◆ **What this task involves**: What lines in the entries below contain the word "extractLsb"? Copy all of them.

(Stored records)
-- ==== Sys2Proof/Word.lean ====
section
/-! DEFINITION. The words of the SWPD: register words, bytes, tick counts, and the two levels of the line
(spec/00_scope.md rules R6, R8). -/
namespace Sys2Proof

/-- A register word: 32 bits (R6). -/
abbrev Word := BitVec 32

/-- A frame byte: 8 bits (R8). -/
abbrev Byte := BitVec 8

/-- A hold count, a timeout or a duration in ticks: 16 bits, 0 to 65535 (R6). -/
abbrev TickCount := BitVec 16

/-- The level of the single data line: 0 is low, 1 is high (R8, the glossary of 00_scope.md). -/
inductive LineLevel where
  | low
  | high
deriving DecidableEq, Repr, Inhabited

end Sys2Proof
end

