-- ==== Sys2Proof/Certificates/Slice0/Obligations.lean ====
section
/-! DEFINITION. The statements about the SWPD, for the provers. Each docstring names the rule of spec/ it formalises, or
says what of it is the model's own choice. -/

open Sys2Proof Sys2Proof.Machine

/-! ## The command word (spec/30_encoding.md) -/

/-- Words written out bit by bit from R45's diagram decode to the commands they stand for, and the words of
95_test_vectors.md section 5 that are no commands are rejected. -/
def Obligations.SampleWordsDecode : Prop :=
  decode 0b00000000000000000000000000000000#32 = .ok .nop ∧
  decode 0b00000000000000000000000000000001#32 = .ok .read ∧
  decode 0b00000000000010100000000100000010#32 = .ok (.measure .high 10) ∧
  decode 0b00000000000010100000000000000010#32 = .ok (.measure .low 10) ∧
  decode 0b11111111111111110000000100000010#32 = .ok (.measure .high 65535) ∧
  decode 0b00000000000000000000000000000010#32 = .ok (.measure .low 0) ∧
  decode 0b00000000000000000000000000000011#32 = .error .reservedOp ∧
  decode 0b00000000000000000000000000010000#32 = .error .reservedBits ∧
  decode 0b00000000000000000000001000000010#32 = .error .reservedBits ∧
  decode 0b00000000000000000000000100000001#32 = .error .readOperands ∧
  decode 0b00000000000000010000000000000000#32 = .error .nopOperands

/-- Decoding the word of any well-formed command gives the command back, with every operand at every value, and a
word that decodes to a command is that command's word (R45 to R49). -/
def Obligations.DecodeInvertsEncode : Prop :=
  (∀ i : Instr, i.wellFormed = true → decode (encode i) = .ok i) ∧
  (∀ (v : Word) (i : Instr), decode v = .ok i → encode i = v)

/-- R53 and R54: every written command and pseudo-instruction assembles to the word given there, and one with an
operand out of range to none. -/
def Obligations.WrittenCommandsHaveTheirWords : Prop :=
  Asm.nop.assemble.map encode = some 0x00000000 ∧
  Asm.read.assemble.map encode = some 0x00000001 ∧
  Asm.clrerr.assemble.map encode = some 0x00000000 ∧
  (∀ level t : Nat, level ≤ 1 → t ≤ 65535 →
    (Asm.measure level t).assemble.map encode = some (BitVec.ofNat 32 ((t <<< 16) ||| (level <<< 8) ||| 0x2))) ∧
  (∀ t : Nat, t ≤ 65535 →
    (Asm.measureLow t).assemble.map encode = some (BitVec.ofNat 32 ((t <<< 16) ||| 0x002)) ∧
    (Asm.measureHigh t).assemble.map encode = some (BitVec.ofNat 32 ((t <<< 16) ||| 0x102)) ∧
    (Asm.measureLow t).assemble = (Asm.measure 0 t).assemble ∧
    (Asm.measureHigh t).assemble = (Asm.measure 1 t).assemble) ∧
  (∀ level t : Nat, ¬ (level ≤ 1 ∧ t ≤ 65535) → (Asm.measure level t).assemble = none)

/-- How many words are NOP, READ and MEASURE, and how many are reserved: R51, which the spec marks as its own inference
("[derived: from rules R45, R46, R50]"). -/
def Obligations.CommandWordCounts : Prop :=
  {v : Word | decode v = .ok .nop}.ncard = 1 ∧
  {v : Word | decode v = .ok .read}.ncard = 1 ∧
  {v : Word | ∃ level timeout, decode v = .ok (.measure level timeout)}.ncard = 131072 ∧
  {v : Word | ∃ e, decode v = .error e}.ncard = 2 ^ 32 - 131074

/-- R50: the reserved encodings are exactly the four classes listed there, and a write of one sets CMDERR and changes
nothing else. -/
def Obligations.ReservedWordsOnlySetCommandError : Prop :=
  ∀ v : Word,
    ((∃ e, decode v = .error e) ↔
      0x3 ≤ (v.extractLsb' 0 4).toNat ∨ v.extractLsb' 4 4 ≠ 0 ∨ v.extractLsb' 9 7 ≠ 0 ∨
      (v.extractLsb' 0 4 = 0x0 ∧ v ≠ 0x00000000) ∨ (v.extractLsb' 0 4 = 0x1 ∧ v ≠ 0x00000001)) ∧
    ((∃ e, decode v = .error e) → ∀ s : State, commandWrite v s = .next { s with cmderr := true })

◆ **The completed task**:
      0x3 ≤ (v.extractLsb' 0 4).toNat ∨ v.extractLsb' 4 4 ≠ 0 ∨ v.extractLsb' 9 7 ≠ 0 ∨
      (v.extractLsb' 0 4 = 0x0 ∧ v ≠ 0x00000000) ∨ (v.extractLsb' 0 4 = 0x1 ∧ v ≠ 0x00000001)) ∧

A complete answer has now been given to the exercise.